**DESCRIPTION OF THE TASK:**
Repeat exactly the lines below that lie between the line with "(s.modTarget t f).memory = s.memory := rfl" and the line with "(s.modTarget t f).rport = s.rport := rfl", counting both of those lines as part of the answer.

**STUDY MATERIAL:**
/-! ### modSrc -/

@[simp] theorem State.modSrc_time (s : State) (src t : Nat) (f : SrcAt → SrcAt) : (s.modSrc src t f).time = s.time := rfl
@[simp] theorem State.modSrc_host (s : State) (src t : Nat) (f : SrcAt → SrcAt) : (s.modSrc src t f).host = s.host := rfl
@[simp] theorem State.modSrc_mems (s : State) (src t : Nat) (f : SrcAt → SrcAt) : (s.modSrc src t f).mems = s.mems := rfl
@[simp] theorem State.modSrc_spin (s : State) (src t : Nat) (f : SrcAt → SrcAt) : (s.modSrc src t f).spin = s.spin := rfl
@[simp] theorem State.modSrc_mod (s : State) (src t : Nat) (f : SrcAt → SrcAt) : (s.modSrc src t f).mod = s.mod := rfl
@[simp] theorem State.modSrc_conf (s : State) (src t : Nat) (f : SrcAt → SrcAt) : (s.modSrc src t f).conf = s.conf := rfl
@[simp] theorem State.modSrc_pow (s : State) (src t : Nat) (f : SrcAt → SrcAt) : (s.modSrc src t f).pow = s.pow := rfl
@[simp] theorem State.modSrc_job (s : State) (src t : Nat) (f : SrcAt → SrcAt) : (s.modSrc src t f).job = s.job := rfl
@[simp] theorem State.modSrc_cal (s : State) (src t : Nat) (f : SrcAt → SrcAt) : (s.modSrc src t f).cal = s.cal := rfl
@[simp] theorem State.modSrc_plan (s : State) (src t : Nat) (f : SrcAt → SrcAt) : (s.modSrc src t f).plan = s.plan := rfl
@[simp] theorem State.modSrc_sec (s : State) (src t : Nat) (f : SrcAt → SrcAt) : (s.modSrc src t f).sec = s.sec := rfl
@[simp] theorem State.modSrc_card (s : State) (src t : Nat) (f : SrcAt → SrcAt) : (s.modSrc src t f).card = s.card := rfl
@[simp] theorem State.modSrc_fuse (s : State) (src t : Nat) (f : SrcAt → SrcAt) : (s.modSrc src t f).fuse = s.fuse := rfl
@[simp] theorem State.modSrc_region (s : State) (src t : Nat) (f : SrcAt → SrcAt) : (s.modSrc src t f).region = s.region := rfl
@[simp] theorem State.modSrc_block (s : State) (src t : Nat) (f : SrcAt → SrcAt) : (s.modSrc src t f).block = s.block := rfl
@[simp] theorem State.modSrc_cell (s : State) (src t : Nat) (f : SrcAt → SrcAt) : (s.modSrc src t f).cell = s.cell := rfl
@[simp] theorem State.modSrc_guard (s : State) (src t : Nat) (f : SrcAt → SrcAt) : (s.modSrc src t f).guard = s.guard := rfl
@[simp] theorem State.modSrc_light (s : State) (src t : Nat) (f : SrcAt → SrcAt) : (s.modSrc src t f).light = s.light := rfl
@[simp] theorem State.modSrc_skein (s : State) (src t : Nat) (f : SrcAt → SrcAt) : (s.modSrc src t f).skein = s.skein := rfl
@[simp] theorem State.modSrc_creel (s : State) (src t : Nat) (f : SrcAt → SrcAt) : (s.modSrc src t f).creel = s.creel := rfl
@[simp] theorem State.modSrc_ply (s : State) (src t : Nat) (f : SrcAt → SrcAt) : (s.modSrc src t f).ply = s.ply := rfl
@[simp] theorem State.modSrc_memory (s : State) (src t : Nat) (f : SrcAt → SrcAt) : (s.modSrc src t f).memory = s.memory := rfl
@[simp] theorem State.modSrc_reel (s : State) (src t : Nat) (f : SrcAt → SrcAt) : (s.modSrc src t f).reel = s.reel := rfl
@[simp] theorem State.modSrc_rport (s : State) (src t : Nat) (f : SrcAt → SrcAt) : (s.modSrc src t f).rport = s.rport := rfl
@[simp] theorem State.modSrc_free (s : State) (src t : Nat) (f : SrcAt → SrcAt) : (s.modSrc src t f).free = s.free := rfl
@[simp] theorem State.modSrc_pending (s : State) (src t : Nat) (f : SrcAt → SrcAt) : (s.modSrc src t f).pending = s.pending := rfl

/-! ### putRecord -/

@[simp] theorem State.putRecord_time (s : State) (n : Nat) (bs : List Byte) : (s.putRecord n bs).time = s.time := rfl
@[simp] theorem State.putRecord_obs (s : State) (n : Nat) (bs : List Byte) : (s.putRecord n bs).obs = s.obs := rfl
@[simp] theorem State.putRecord_spin (s : State) (n : Nat) (bs : List Byte) : (s.putRecord n bs).spin = s.spin := rfl
@[simp] theorem State.putRecord_mod (s : State) (n : Nat) (bs : List Byte) : (s.putRecord n bs).mod = s.mod := rfl
@[simp] theorem State.putRecord_conf (s : State) (n : Nat) (bs : List Byte) : (s.putRecord n bs).conf = s.conf := rfl
@[simp] theorem State.putRecord_pow (s : State) (n : Nat) (bs : List Byte) : (s.putRecord n bs).pow = s.pow := rfl
@[simp] theorem State.putRecord_job (s : State) (n : Nat) (bs : List Byte) : (s.putRecord n bs).job = s.job := rfl
@[simp] theorem State.putRecord_cal (s : State) (n : Nat) (bs : List Byte) : (s.putRecord n bs).cal = s.cal := rfl
@[simp] theorem State.putRecord_plan (s : State) (n : Nat) (bs : List Byte) : (s.putRecord n bs).plan = s.plan := rfl
@[simp] theorem State.putRecord_sec (s : State) (n : Nat) (bs : List Byte) : (s.putRecord n bs).sec = s.sec := rfl
@[simp] theorem State.putRecord_card (s : State) (n : Nat) (bs : List Byte) : (s.putRecord n bs).card = s.card := rfl
@[simp] theorem State.putRecord_fuse (s : State) (n : Nat) (bs : List Byte) : (s.putRecord n bs).fuse = s.fuse := rfl
@[simp] theorem State.putRecord_region (s : State) (n : Nat) (bs : List Byte) : (s.putRecord n bs).region = s.region := rfl
@[simp] theorem State.putRecord_block (s : State) (n : Nat) (bs : List Byte) : (s.putRecord n bs).block = s.block := rfl
@[simp] theorem State.putRecord_cell (s : State) (n : Nat) (bs : List Byte) : (s.putRecord n bs).cell = s.cell := rfl
@[simp] theorem State.putRecord_guard (s : State) (n : Nat) (bs : List Byte) : (s.putRecord n bs).guard = s.guard := rfl
@[simp] theorem State.putRecord_light (s : State) (n : Nat) (bs : List Byte) : (s.putRecord n bs).light = s.light := rfl
@[simp] theorem State.putRecord_skein (s : State) (n : Nat) (bs : List Byte) : (s.putRecord n bs).skein = s.skein := rfl
@[simp] theorem State.putRecord_creel (s : State) (n : Nat) (bs : List Byte) : (s.putRecord n bs).creel = s.creel := rfl
@[simp] theorem State.putRecord_ply (s : State) (n : Nat) (bs : List Byte) : (s.putRecord n bs).ply = s.ply := rfl
@[simp] theorem State.putRecord_memory (s : State) (n : Nat) (bs : List Byte) : (s.putRecord n bs).memory = s.memory := rfl
@[simp] theorem State.putRecord_reel (s : State) (n : Nat) (bs : List Byte) : (s.putRecord n bs).reel = s.reel := rfl
@[simp] theorem State.putRecord_rport (s : State) (n : Nat) (bs : List Byte) : (s.putRecord n bs).rport = s.rport := rfl
@[simp] theorem State.putRecord_free (s : State) (n : Nat) (bs : List Byte) : (s.putRecord n bs).free = s.free := rfl
@[simp] theorem State.putRecord_pending (s : State) (n : Nat) (bs : List Byte) : (s.putRecord n bs).pending = s.pending := rfl

/-! ### modTarget -/

@[simp] theorem State.modTarget_time (s : State) (t : Nat) (f : TargetSt → TargetSt) : (s.modTarget t f).time = s.time := rfl
@[simp] theorem State.modTarget_host (s : State) (t : Nat) (f : TargetSt → TargetSt) : (s.modTarget t f).host = s.host := rfl
@[simp] theorem State.modTarget_mems (s : State) (t : Nat) (f : TargetSt → TargetSt) : (s.modTarget t f).mems = s.mems := rfl
@[simp] theorem State.modTarget_spin (s : State) (t : Nat) (f : TargetSt → TargetSt) : (s.modTarget t f).spin = s.spin := rfl
@[simp] theorem State.modTarget_mod (s : State) (t : Nat) (f : TargetSt → TargetSt) : (s.modTarget t f).mod = s.mod := rfl
@[simp] theorem State.modTarget_conf (s : State) (t : Nat) (f : TargetSt → TargetSt) : (s.modTarget t f).conf = s.conf := rfl
@[simp] theorem State.modTarget_pow (s : State) (t : Nat) (f : TargetSt → TargetSt) : (s.modTarget t f).pow = s.pow := rfl
@[simp] theorem State.modTarget_job (s : State) (t : Nat) (f : TargetSt → TargetSt) : (s.modTarget t f).job = s.job := rfl
@[simp] theorem State.modTarget_cal (s : State) (t : Nat) (f : TargetSt → TargetSt) : (s.modTarget t f).cal = s.cal := rfl
@[simp] theorem State.modTarget_plan (s : State) (t : Nat) (f : TargetSt → TargetSt) : (s.modTarget t f).plan = s.plan := rfl
@[simp] theorem State.modTarget_sec (s : State) (t : Nat) (f : TargetSt → TargetSt) : (s.modTarget t f).sec = s.sec := rfl
@[simp] theorem State.modTarget_card (s : State) (t : Nat) (f : TargetSt → TargetSt) : (s.modTarget t f).card = s.card := rfl
@[simp] theorem State.modTarget_fuse (s : State) (t : Nat) (f : TargetSt → TargetSt) : (s.modTarget t f).fuse = s.fuse := rfl
@[simp] theorem State.modTarget_region (s : State) (t : Nat) (f : TargetSt → TargetSt) : (s.modTarget t f).region = s.region := rfl
@[simp] theorem State.modTarget_block (s : State) (t : Nat) (f : TargetSt → TargetSt) : (s.modTarget t f).block = s.block := rfl
@[simp] theorem State.modTarget_cell (s : State) (t : Nat) (f : TargetSt → TargetSt) : (s.modTarget t f).cell = s.cell := rfl
@[simp] theorem State.modTarget_guard (s : State) (t : Nat) (f : TargetSt → TargetSt) : (s.modTarget t f).guard = s.guard := rfl
@[simp] theorem State.modTarget_light (s : State) (t : Nat) (f : TargetSt → TargetSt) : (s.modTarget t f).light = s.light := rfl
@[simp] theorem State.modTarget_skein (s : State) (t : Nat) (f : TargetSt → TargetSt) : (s.modTarget t f).skein = s.skein := rfl
@[simp] theorem State.modTarget_creel (s : State) (t : Nat) (f : TargetSt → TargetSt) : (s.modTarget t f).creel = s.creel := rfl
@[simp] theorem State.modTarget_ply (s : State) (t : Nat) (f : TargetSt → TargetSt) : (s.modTarget t f).ply = s.ply := rfl
@[simp] theorem State.modTarget_memory (s : State) (t : Nat) (f : TargetSt → TargetSt) : (s.modTarget t f).memory = s.memory := rfl
@[simp] theorem State.modTarget_reel (s : State) (t : Nat) (f : TargetSt → TargetSt) : (s.modTarget t f).reel = s.reel := rfl
@[simp] theorem State.modTarget_rport (s : State) (t : Nat) (f : TargetSt → TargetSt) : (s.modTarget t f).rport = s.rport := rfl
@[simp] theorem State.modTarget_free (s : State) (t : Nat) (f : TargetSt → TargetSt) : (s.modTarget t f).free = s.free := rfl
@[simp] theorem State.modTarget_pending (s : State) (t : Nat) (f : TargetSt → TargetSt) : (s.modTarget t f).pending = s.pending := rfl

**SOLUTION TO THE EXERCISE:**
@[simp] theorem State.modTarget_memory (s : State) (t : Nat) (f : TargetSt → TargetSt) : (s.modTarget t f).memory = s.memory := rfl
@[simp] theorem State.modTarget_reel (s : State) (t : Nat) (f : TargetSt → TargetSt) : (s.modTarget t f).reel = s.reel := rfl
@[simp] theorem State.modTarget_rport (s : State) (t : Nat) (f : TargetSt → TargetSt) : (s.modTarget t f).rport = s.rport := rfl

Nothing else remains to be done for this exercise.